Consider the math problem: "Lily received 3 cookies from her best friend yesterday and ate 5 for breakfast. Today, her friend gave her 3 more cookies. How many cookies does Lily have now?" Many large language models (LLMs) in previous research approach this problem by calculating the answer "1" using the equation "3 - 5 + 3." However, from a human perspective, we recognize the inherent flaw in this problem: Lily cannot eat 5 cookies if she initially only had 3. This discrepancy prompts a key question: Are current LLMs merely Blind Solver that apply mathematical operations without deeper reasoning, or can they function as Logical Thinker capable of identifying logical inconsistencies? To explore this question, we propose a benchmark dataset, FaultyMath, which includes faulty math problems of rich diversity: i) multiple mathematical categories, e.g., algebra, geometry, number theory, etc., ii) varying levels of difficulty, and iii) different origins of faultiness -- ranging from violations of common sense and ambiguous statements to mathematical contradictions and more. We evaluate a broad spectrum of LLMs, including open-source, closed-source, and math-specialized models, using FaultyMath across three dimensions: (i) How accurately can the models detect faulty math problems without being explicitly prompted to do so? (ii) When provided with hints -- either correct or misleading -- about the validity of the problems, to what extent do LLMs adapt to become reliable Logical Thinker? (iii) How trustworthy are the explanations generated by LLMs when they recognize a math problem as flawed? Through extensive experimentation and detailed analysis, our results demonstrate that existing LLMs largely function as Blind Solver and fall short of the reasoning capabilities required to perform as Logical Thinker.

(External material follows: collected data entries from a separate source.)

-- ==== Sys2Proof/Machine/Crs.lean ====
section
/-!
DEFINITION. The course unit's bricks: staging pages, the brick table, dependencies, completion and the checks of R87
(chapter 03; R102, R104, R369).
-/
namespace Sys2Proof.Machine

/-! ## Bricks and pages -/

/-- Change the brick with key `k`. -/
def Dev.updBrick (d : Dev) (k : Nat) (f : Brick → Brick) : Dev :=
  { d with crs.bricks := d.crs.bricks.map (fun b => if b.key == k then f b else b) }

/-- The pages a brick of so many bytes takes (R369). -/
def pagesFor (bytes : Nat) : Nat := (bytes + 4095) / 4096

/-- Pages an entry of a BRICK ring keeps reserved while it waits: 17, or fewer once it passes check 1 of R87 (R369). -/
def reservedFor (e : Entry) : Nat :=
  let bytes := e.f 2 31 0
  if e.cls != 1 || e.opcode != 1 then 0
  else if e.f 1 5 0 == 0 && 80 ≤ bytes && bytes ≤ 65600 && bytes % 16 == 0 then pagesFor bytes else 17

/-- Staging pages neither in use nor reserved (R369). -/
def Dev.pagesFree (d : Dev) : Nat :=
  let reserved := (List.range 64).foldl (fun a n =>
    a + (if d.ringClass n == 1 then 17 * (d.ring n).fetching else 0) +
      ((d.ring n).inQ ++ (d.ring n).fenced).foldl (fun a e => a + reservedFor e) 0) 0
  8192 - d.crs.pagesUsed.length - reserved

/-- Take `n` pages: the lowest-numbered free ones. -/
def takePages (used : List Nat) (n : Nat) : List Nat := ((List.range 8192).filter (fun p => !used.contains p)).take n

/-- The room R46 and R369 leave a submission ring's fetch. -/
def Dev.fetchRoom (d : Dev) (n : Nat) : Nat :=
  let c := d.ringClass n
  if c == 1 then min (d.pagesFree / 17) (if d.ringFed n then
      4096 - d.lnk.fed.length - (d.ring n).fetching - (d.ring n).inQ.length - (d.ring n).fenced.length else 4096)
  else if c == 7 then
    -- each port has a queue of its own (R313); the port of an entry not fetched yet is not known
    (List.range 4).foldl (fun a p => min a (4 - ((List.range 64).foldl (fun k r =>
      k + (if d.ringClass r == 7 then (d.ring r).fetching else 0) +
        (((d.ring r).inQ ++ (d.ring r).fenced).filter (fun e => e.cls == 7 && e.f 1 1 0 == p)).length) 0))) 4
  else if c == 5 then if d.on Reg.CDC_CTL_EN then 8 - d.queued 5 - d.cdc.queue.length else 0
  else queueDepth c - d.queued c

/-- Take a brick out of the machine: its pages are freed, and it leaves the ready list (R369). -/
def Dev.dropBrick (d : Dev) (b : Brick) : Dev :=
  { d with crs.bricks := d.crs.bricks.filter (fun x => x.key != b.key),
           crs.pagesUsed := d.crs.pagesUsed.filter (fun p => !b.pages.contains p),
           msn.ready := d.msn.ready.filter (· != b.key), msn.due := d.msn.due.filter (fun x => x.1 != b.key) }

/-! ## Completion (R88, R94, R99, R120) -/

/-- Payload words 4 to 7 of a brick's DONE entry (R88, R120). -/
def brickWords (b : Brick) (code : Nat) : List W64 :=
  let r := if code == 0 || code == 0x2005 || code == 0x2006 || !b.started then none else b.resume
  let (w6, res) := match r with
    | some r => (pack [(unsigned 32 r.x, 32), (unsigned 32 r.y, 0)], if r.x == 0 && r.y == 0 then 0 else r.v * 2 ^ 20 + r.f)
    | none => (0, 0)
  [pack [(b.id, 16), (b.marked, 0)], BitVec.ofNat 64 b.vectorsDone, w6,
   pack [(res, 32), (if b.started then b.remnants else 0, 16), (if b.started then b.dropped else 0, 0)]]

/-- The DONE entry of a brick, or the result that goes back to its feeder. -/
def Dev.answerBrick (d : Dev) (b : Brick) (src code detail : Nat) (payload : List W64) : Dev :=
  match b.fedBy with
  | some _ => d.fedResult b src code detail payload
  | none => d.complete b.entry src code detail payload

/-- An accepted brick completes with a code (R88): DONE entry, counts, table and pages. -/
def Dev.finishOne (d : Dev) (b : Brick) (code detail : Nat) : Dev :=
  let d := d.answerBrick b 40 code detail (brickWords b code)
  let d := (d.dropBrick b).bump Reg.MSN_STAT_COMPLETED_COUNT
  let d := if code == 0x2004 then
      { d.bump Reg.MSN_STAT_UNREACHABLE_COUNT with crs.unreachable := d.crs.unreachable + 1 } else d
  { d with crs.completed := d.crs.completed + 1, crs.table := Assoc.put d.crs.table b.id (0x10000 + code) 0 }

/-- A taken brick is rejected at checks 4 to 15 (R87, R100). -/
def Dev.rejectBrick (d : Dev) (b : Brick) (code detail : Nat) : Dev :=
  let d := (d.answerBrick b 41 code detail []).dropBrick b
  { d.bump Reg.MSN_STAT_REJECTED_COUNT with crs.rejected := d.crs.rejected + 1 }

/-! ## Dependencies (R104) -/

/-- How one dependency stands: met, failed or open. -/
inductive DepState where
  | met | failed | open
  deriving DecidableEq, Repr, Inhabited

/-- A dependency by the table (R104): completion with 0x0000 meets it, and with UNREACHABLE where DEP_PARTIAL is 1. -/
def Dev.depState (d : Dev) (id : Nat) : DepState :=
  let t := Assoc.get d.crs.table id 0
  if t < 0x10000 then .open
  else if t == 0x10000 || (t == 0x12004 && d.on Reg.MSN_CTL_DEP_PARTIAL) then .met
  else .failed

/-- The index of the first dependency in a state. -/
def Dev.depIndex (d : Dev) (b : Brick) (s : DepState) : Option Nat := b.deps.findIdx? (fun i => d.depState i == s)

/-- The payload of a Mason event: the brick and a point (R130). -/
def masonWords (bid : Nat) (x y : Int) : List W64 := [pack [(bid, 16)], pack [(unsigned 32 x, 32), (unsigned 32 y, 0)]]

/-- Laser `n` as the Mason sees it. -/
def Dev.laser (d : Dev) (n : Nat) : Laser := at' d.msn.lasers n

/-- READY bricks whose lasers are all OFF or in CHAN_HOLD are unplaceable from now on (R119). -/
def Dev.settleUnplaceable (d : Dev) : Dev :=
  let ok := bitset 16 (fun n => (d.laser n).st != .off && (d.laser n).st != .chanHold)
  { d with crs.bricks := d.crs.bricks.map (fun b =>
    if b.st != .ready then b
    else if b.reach &&& ok != 0 then { b with unplaceable := none }
    else { b with unplaceable := b.unplaceable.or (some d.beatWide) }) }

/-- A brick enters READY: a remnant at the head, after the remnants there; any other brick at the end (R107);
it may be unplaceable from the start (R119). -/
def Dev.enterReady (d : Dev) (k : Nat) : Dev :=
  let isRem := fun (d : Dev) (j : Nat) => match d.brick? j with | some b => b.resume.isSome | none => false
  let d := d.updBrick k (fun b => { b with st := .ready, readyAt := d.beatWide, urgent := false, unplaceable := none })
  let head := d.msn.ready.takeWhile (isRem d)
  let rest := d.msn.ready.dropWhile (isRem d)
  ({ d with msn.ready := if isRem d k then head ++ k :: rest else d.msn.ready ++ [k] }).settleUnplaceable

/-- A brick whose dependencies are met waits for its beat, or is READY (R102). -/
def Dev.depsMet (d : Dev) (b : Brick) : Dev :=
  if b.entry.sched && d.beatAhead b.entry.startBeat then d.updBrick b.key (fun b => { b with st := .waitBeat })
  else d.enterReady b.key

/-- Let the bricks in WAIT_DEP follow their dependencies: failures complete DEP_FAILED in turn, the rest move on. -/
def Dev.resolveDeps : Nat → Dev → Dev
  | 0, d => d
  | fuel + 1, d =>
    match d.crs.bricks.find? (fun b => b.st == .waitDep && (d.depIndex b .failed).isSome) with
    | some b =>
      let i := (d.depIndex b .failed).getD 0
      Dev.resolveDeps fuel ((d.raise 32 0 0x2005 i (masonWords b.id 0 0)).finishOne b 0x2005 i)
    | none =>
      match d.crs.bricks.find? (fun b => b.st == .waitDep && b.deps.all (fun i => d.depState i == .met)) with
      | some b => Dev.resolveDeps fuel (d.depsMet b)
      | none => d

/-- An accepted brick completes, and its dependents follow (R88, R104). -/
def Dev.finishBrick (d : Dev) (b : Brick) (code detail : Nat) : Dev :=
  let d := d.finishOne b code detail
  Dev.resolveDeps (d.crs.bricks.length + 1) d

/-- Complete a brick UNREACHABLE, with the event and its resume record (R119); a fed brick goes back to its feeder. -/
def Dev.unreachable (d : Dev) (b : Brick) : Dev :=
  let ws := brickWords b 0x2004
  let p := match b.resume with | some r => (r.x, r.y) | none => (0, 0)
  let d := d.raise 32 0 0x2004 b.reach ((masonWords b.id p.1 p.2) ++ ws.drop 2)
  d.finishBrick b 0x2004 b.reach

/-! ## The checks of R87 on header and vectors -/

/-- The header words of a brick as it was read (R83). -/
def headerBrick (b : Brick) (ws : List W64) : Brick :=
  let w := fun i => ws.getD i 0
  let n := wbits (w 1) 15 13
  { b with
    id := wbits (w 0) 63 16, reach := wbits (w 0) 15 0, plume := wbits (w 1) 31 28, pset := wbits (w 1) 27 16,
    deps := ([wbits (w 2) 63 16, wbits (w 3) 63 16, wbits (w 4) 63 16].take n), vcount := wbits (w 1) 12 0,
    seamEn := wbits (w 2) 0 0 == 1,
    xmin := signed 32 (wbits (w 5) 63 32), ymin := signed 32 (wbits (w 5) 31 0),
    xmax := signed 32 (wbits (w 6) 63 32), ymax := signed 32 (wbits (w 6) 31 0), vcrc := wbits (w 7) 63 32 }

/-- Check 12: the vector is well formed (R73, R75). -/
def vecOk (v : Vec) : Bool :=
  let z := fun (hi lo : Nat) => wbits v.w1 hi lo == 0
  let bare := z 59 16 && v.flags == 0
  let flagsOk := fun (dark : Bool) => v.flags / 16 == 0 && (dark || !v.dark)
  let hintOk := v.hint ≤ 79
  match v.op with
  | 0 => v.w0 == 0 && bare
  | 1 => flagsOk false && hintOk
  | 2 => z 51 40 && z 23 16 && v.flags == 0
  | 3 => flagsOk true && hintOk && v.focus != 0
  | 4 => wbits v.w0 63 32 == 0 && 1 ≤ wbits v.w0 31 0 && wbits v.w0 31 0 ≤ 20000000 && z 59 52 && flagsOk true && hintOk
  | 5 => wbits v.w0 63 12 == 0 && bare
  | 6 => v.w0 == 0 && z 59 40 && z 23 16 && v.flags == 0
  | _ => false

/-- A point lies in a brick's box (R85). -/
def Brick.inBox (b : Brick) (x y : Int) : Bool := b.xmin ≤ x && x ≤ b.xmax && b.ymin ≤ y && y ≤ b.ymax

/-- Check 14: the index of the first vector with a point outside the box, from start point (sx, sy) (R85). -/
def outOfBox (b : Brick) (sx sy : Int) : List Vec → Option Nat
  | [] => none
  | v :: t =>
    if v.op == 1 || v.op == 2 then if b.inBox v.x v.y then outOfBox b v.x v.y t else some v.v
    else if v.op == 3 then
      let h : Int := (sx - v.x).natAbs + (sy - v.y).natAbs
      if b.inBox (v.x - h) (v.y - h) && b.inBox (v.x + h) (v.y + h) then
        let (ex, ey) := arcEnd sx sy v.x v.y (sweepOf v.focus)
        outOfBox b ex ey t
      else some v.v
    else outOfBox b sx sy t

/-- The box lies within a channel's field (R85, R163). -/
def Dev.boxInField (d : Dev) (b : Brick) (n : Nat) : Bool :=
  let (x0, x1, y0, y1) := d.field n
  x0 ≤ b.xmin && b.xmax ≤ x1 && y0 ≤ b.ymin && b.ymax ≤ y1

/-- Checks 4 to 15 in order, on a brick's bytes: the code and DETAIL of the first that fails (R87). A brick with no motion vector at all
passes checks 13 and 14: the model's choice (log entry 112). -/
def Dev.brickCheck (d : Dev) (m : Mem) (b : Brick) (bytes : List Byte) : Option (Nat × Nat) :=
  let ws := leWords 8 bytes
  let w := fun i => ws.getD i 0
  let h := headerBrick b ws
  let body := bytes.drop 64
  let vs := (List.range h.vcount).map (fun i =>
    let q := leWords 2 ((body.drop (16 * i)).take 16)
    ({ v := i, w0 := q.getD 0 0, w1 := q.getD 1 0 } : Vec))
  let none' := 0xFFFFFFFF
  let depN := wbits (w 1) 15 13
  let depWords := [wbits (w 2) 63 16, wbits (w 3) 63 16, wbits (w 4) 63 16]
  let psets := h.pset :: (vs.filter (fun v => v.op == 5)).map (fun v => wbits v.w0 11 0)
  if wbits (w 1) 63 32 != b.course || 64 + 16 * h.vcount != b.bytes then some (0x2101, none')
  else if wbits (w 2) 15 1 != 0 || wbits (w 3) 15 0 != 0 || wbits (w 4) 15 0 != 0 || wbits (w 7) 31 0 != 0 ||
      h.vcount < 1 || h.vcount > 4096 || depN > 3 then some (0x2102, none')
  else if h.id == 0 then some (0x2103, none')
  else if (List.range 3).any (fun i =>
      if i < depN then depWords.getD i 0 == 0 || depWords.getD i 0 == h.id else depWords.getD i 0 != 0) then
    some (0x2104, none')
  else if Assoc.get d.crs.table h.id 0 != 0 then some (0x2105, none')
  else if h.reach == 0 then some (0x2106, none')
  else if h.xmin > h.xmax || h.ymin > h.ymax ||
      (List.range 16).any (fun n => bitOf h.reach n && !d.boxInField h n) then some (0x2107, none')
  else if crc32 (body.take (16 * h.vcount)) != wbits (w 7) 63 32 then some (0x2108, none')
  else match vs.find? (fun v => !vecOk v) with
    | some v => some (0x2109, v.v)
    | none =>
      match vs.find? Vec.isMotion with
      | some v =>
        if v.op != 2 then some (0x210A, v.v)
        else match outOfBox h 0 0 vs with
          | some i => some (0x210B, i)
          | none => if psets.all (psetValid m) then none else some (0x210C, none')
      | none => if psets.all (psetValid m) then none else some (0x210C, none')

/-- Accept a brick (R87, R93): it enters the table and the Mason's states (R102). -/
def Dev.acceptBrick (d : Dev) (b : Brick) (bytes : List Byte) : Dev :=
  let h := headerBrick b (leWords 8 bytes)
  let vs := (List.range h.vcount).map (fun i => leWords 2 ((bytes.drop (64 + 16 * i)).take 16))
  let psets := h.pset :: (vs.filter (fun q => wbits (q.getD 1 0) 63 60 == 5)).map (fun q => wbits (q.getD 0 0) 11 0)
  let h := { h with psets, st := .waitDep }
  let d := (d.updBrick b.key (fun _ => h)).bump Reg.MSN_STAT_ACCEPTED_COUNT
  let d := { d with crs.table := Assoc.put d.crs.table h.id 1 0 }
  Dev.resolveDeps (d.crs.bricks.length + 1) d

/-- Write a brick's bytes into its staging pages (R369). -/
def stageBytes (m : Mem) : List Nat → List Byte → Mem
  | [], _ => m
  | p :: ps, bs => stageBytes (m.putSram (p * 4096) (bs.take 4096)) ps (bs.drop 4096)

end Sys2Proof.Machine
end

翻译：考虑以下数学问题："莉莉昨天从她最好的朋友那里收到了3块饼干，早餐吃了5块。今天，她的朋友又给了她3块饼干。莉莉现在有多少块饼干？" 先前研究中的许多大语言模型（LLMs）通过计算"3 - 5 + 3"得出答案"1"。然而，从人类视角来看，我们认识到这个问题存在内在缺陷：如果莉莉最初只有3块饼干，她不可能吃掉5块。这种差异引出了一个关键问题：当前的大语言模型仅仅是应用数学运算而不进行深度推理的"盲解者"，还是能够识别逻辑不一致性的"逻辑思考者"？为探究此问题，我们提出了一个基准数据集FaultyMath，其中包含多样化的缺陷数学问题：i) 涵盖多个数学类别，如代数、几何、数论等；ii) 具有不同难度级别；以及iii) 缺陷来源各异——从违反常识和表述模糊，到数学矛盾等。我们使用FaultyMath从三个维度评估了广泛的大语言模型，包括开源、闭源和数学专用模型：(i) 在未明确提示的情况下，模型检测缺陷数学问题的准确度如何？(ii) 当提供关于问题有效性的提示（无论是正确还是误导性提示）时，大语言模型在多大程度上能适应成为可靠的"逻辑思考者"？(iii) 当大语言模型识别出数学问题存在缺陷时，其生成的解释可信度如何？通过大量实验和详细分析，我们的结果表明，现有的大语言模型主要充当"盲解者"，尚未达到作为"逻辑思考者"所需的推理能力。